**Your assignment:**
Repeat every entry below exactly.

Records contained in a dataset:
■ ■ ■ ■
-- ==== Sys2Proof/Laws/Bits.lean ====
section
/-! SUPPORT. The bits of a lane set or word made from a function (01 R12). -/

namespace Sys2Proof

theorem getLsbD_boolList : ∀ (l : List Bool) (i : Nat), (BitVec.ofBoolListLE l).getLsbD i = l.getD i false
  | [], i => by simp [BitVec.ofBoolListLE]
  | b :: l, 0 => by simp [BitVec.ofBoolListLE]
  | b :: l, i + 1 => by
    have := getLsbD_boolList l i
    simp [BitVec.ofBoolListLE, this]

theorem range_map_getD {n : Nat} (p : Nat → Bool) (i : Nat) : ((List.range n).map p).getD i false = (decide (i < n) && p i) := by
  by_cases h : i < n
  · simp [h]
  · simp [h]

/-- A lane set made from a function has the lanes below 64 that satisfy it. -/
@[simp] theorem hasLane_laneSetOf (p : Nat → Bool) (l : Nat) : hasLane (laneSetOf p) l = (decide (l < 64) && p l) := by
  have := getLsbD_boolList ((List.range 64).map p) l
  rw [range_map_getD] at this
  exact this

/-- Two lane sets with the same lanes are equal. -/
theorem laneSet_ext {m n : LaneSet} (h : ∀ l < 64, hasLane m l = hasLane n l) : m = n := BitVec.eq_of_getLsbD_eq (fun l hl => h l hl)
@[simp] theorem hasLane_and (m n : LaneSet) (l : Nat) : hasLane (m &&& n) l = (hasLane m l && hasLane n l) := by simp [hasLane]
@[simp] theorem hasLane_or (m n : LaneSet) (l : Nat) : hasLane (m ||| n) l = (hasLane m l || hasLane n l) := by simp [hasLane]
@[simp] theorem hasLane_not (m : LaneSet) (l : Nat) : hasLane (~~~m) l = (decide (l < 64) && !hasLane m l) := by simp [hasLane]
@[simp] theorem hasLane_zero (l : Nat) : hasLane 0#64 l = false := by simp [hasLane]
theorem hasLane_lt {m : LaneSet} {l : Nat} (h : hasLane m l = true) : l < 64 := BitVec.lt_of_getLsbD h
@[simp] theorem hasLane_oneLane (k l : Nat) : hasLane (oneLane k) l = (decide (l < 64) && decide (l = k)) := by
  simp only [hasLane, oneLane, BitVec.getLsbD_shiftLeft, BitVec.getLsbD_one]
  by_cases h1 : l < 64 <;> by_cases h2 : l = k <;> simp [h1, h2]
  omega
@[simp] theorem mem_lanesOf (m : LaneSet) (l : Nat) : l ∈ lanesOf m ↔ hasLane m l = true := by
  simp only [lanesOf, List.mem_filter, List.mem_range]
  exact ⟨fun h => h.2, fun h => ⟨hasLane_lt h, h⟩⟩

/-- The 32 bits of a word, from a function. -/
theorem getLsbD_wordOfBits (p : Nat → Bool) (i : Nat) : (wordOfBits p).getLsbD i = (decide (i < 32) && p i) := by
  have := getLsbD_boolList ((List.range 32).map p) i
  rw [range_map_getD] at this
  exact this

end Sys2Proof
end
■ ■ ■ ■
**Finished task:**
-- ==== Sys2Proof/Laws/Bits.lean ====
section
/-! SUPPORT. The bits of a lane set or word made from a function (01 R12). -/

namespace Sys2Proof

theorem getLsbD_boolList : ∀ (l : List Bool) (i : Nat), (BitVec.ofBoolListLE l).getLsbD i = l.getD i false
  | [], i => by simp [BitVec.ofBoolListLE]
  | b :: l, 0 => by simp [BitVec.ofBoolListLE]
  | b :: l, i + 1 => by
    have := getLsbD_boolList l i
    simp [BitVec.ofBoolListLE, this]

theorem range_map_getD {n : Nat} (p : Nat → Bool) (i : Nat) : ((List.range n).map p).getD i false = (decide (i < n) && p i) := by
  by_cases h : i < n
  · simp [h]
  · simp [h]

/-- A lane set made from a function has the lanes below 64 that satisfy it. -/
@[simp] theorem hasLane_laneSetOf (p : Nat → Bool) (l : Nat) : hasLane (laneSetOf p) l = (decide (l < 64) && p l) := by
  have := getLsbD_boolList ((List.range 64).map p) l
  rw [range_map_getD] at this
  exact this

/-- Two lane sets with the same lanes are equal. -/
theorem laneSet_ext {m n : LaneSet} (h : ∀ l < 64, hasLane m l = hasLane n l) : m = n := BitVec.eq_of_getLsbD_eq (fun l hl => h l hl)
@[simp] theorem hasLane_and (m n : LaneSet) (l : Nat) : hasLane (m &&& n) l = (hasLane m l && hasLane n l) := by simp [hasLane]
@[simp] theorem hasLane_or (m n : LaneSet) (l : Nat) : hasLane (m ||| n) l = (hasLane m l || hasLane n l) := by simp [hasLane]
@[simp] theorem hasLane_not (m : LaneSet) (l : Nat) : hasLane (~~~m) l = (decide (l < 64) && !hasLane m l) := by simp [hasLane]
@[simp] theorem hasLane_zero (l : Nat) : hasLane 0#64 l = false := by simp [hasLane]
theorem hasLane_lt {m : LaneSet} {l : Nat} (h : hasLane m l = true) : l < 64 := BitVec.lt_of_getLsbD h
@[simp] theorem hasLane_oneLane (k l : Nat) : hasLane (oneLane k) l = (decide (l < 64) && decide (l = k)) := by
  simp only [hasLane, oneLane, BitVec.getLsbD_shiftLeft, BitVec.getLsbD_one]
  by_cases h1 : l < 64 <;> by_cases h2 : l = k <;> simp [h1, h2]
  omega
@[simp] theorem mem_lanesOf (m : LaneSet) (l : Nat) : l ∈ lanesOf m ↔ hasLane m l = true := by
  simp only [lanesOf, List.mem_filter, List.mem_range]
  exact ⟨fun h => h.2, fun h => ⟨hasLane_lt h, h⟩⟩

/-- The 32 bits of a word, from a function. -/
theorem getLsbD_wordOfBits (p : Nat → Bool) (i : Nat) : (wordOfBits p).getLsbD i = (decide (i < 32) && p i) := by
  have := getLsbD_boolList ((List.range 32).map p) i
  rw [range_map_getD] at this
  exact this

end Sys2Proof
end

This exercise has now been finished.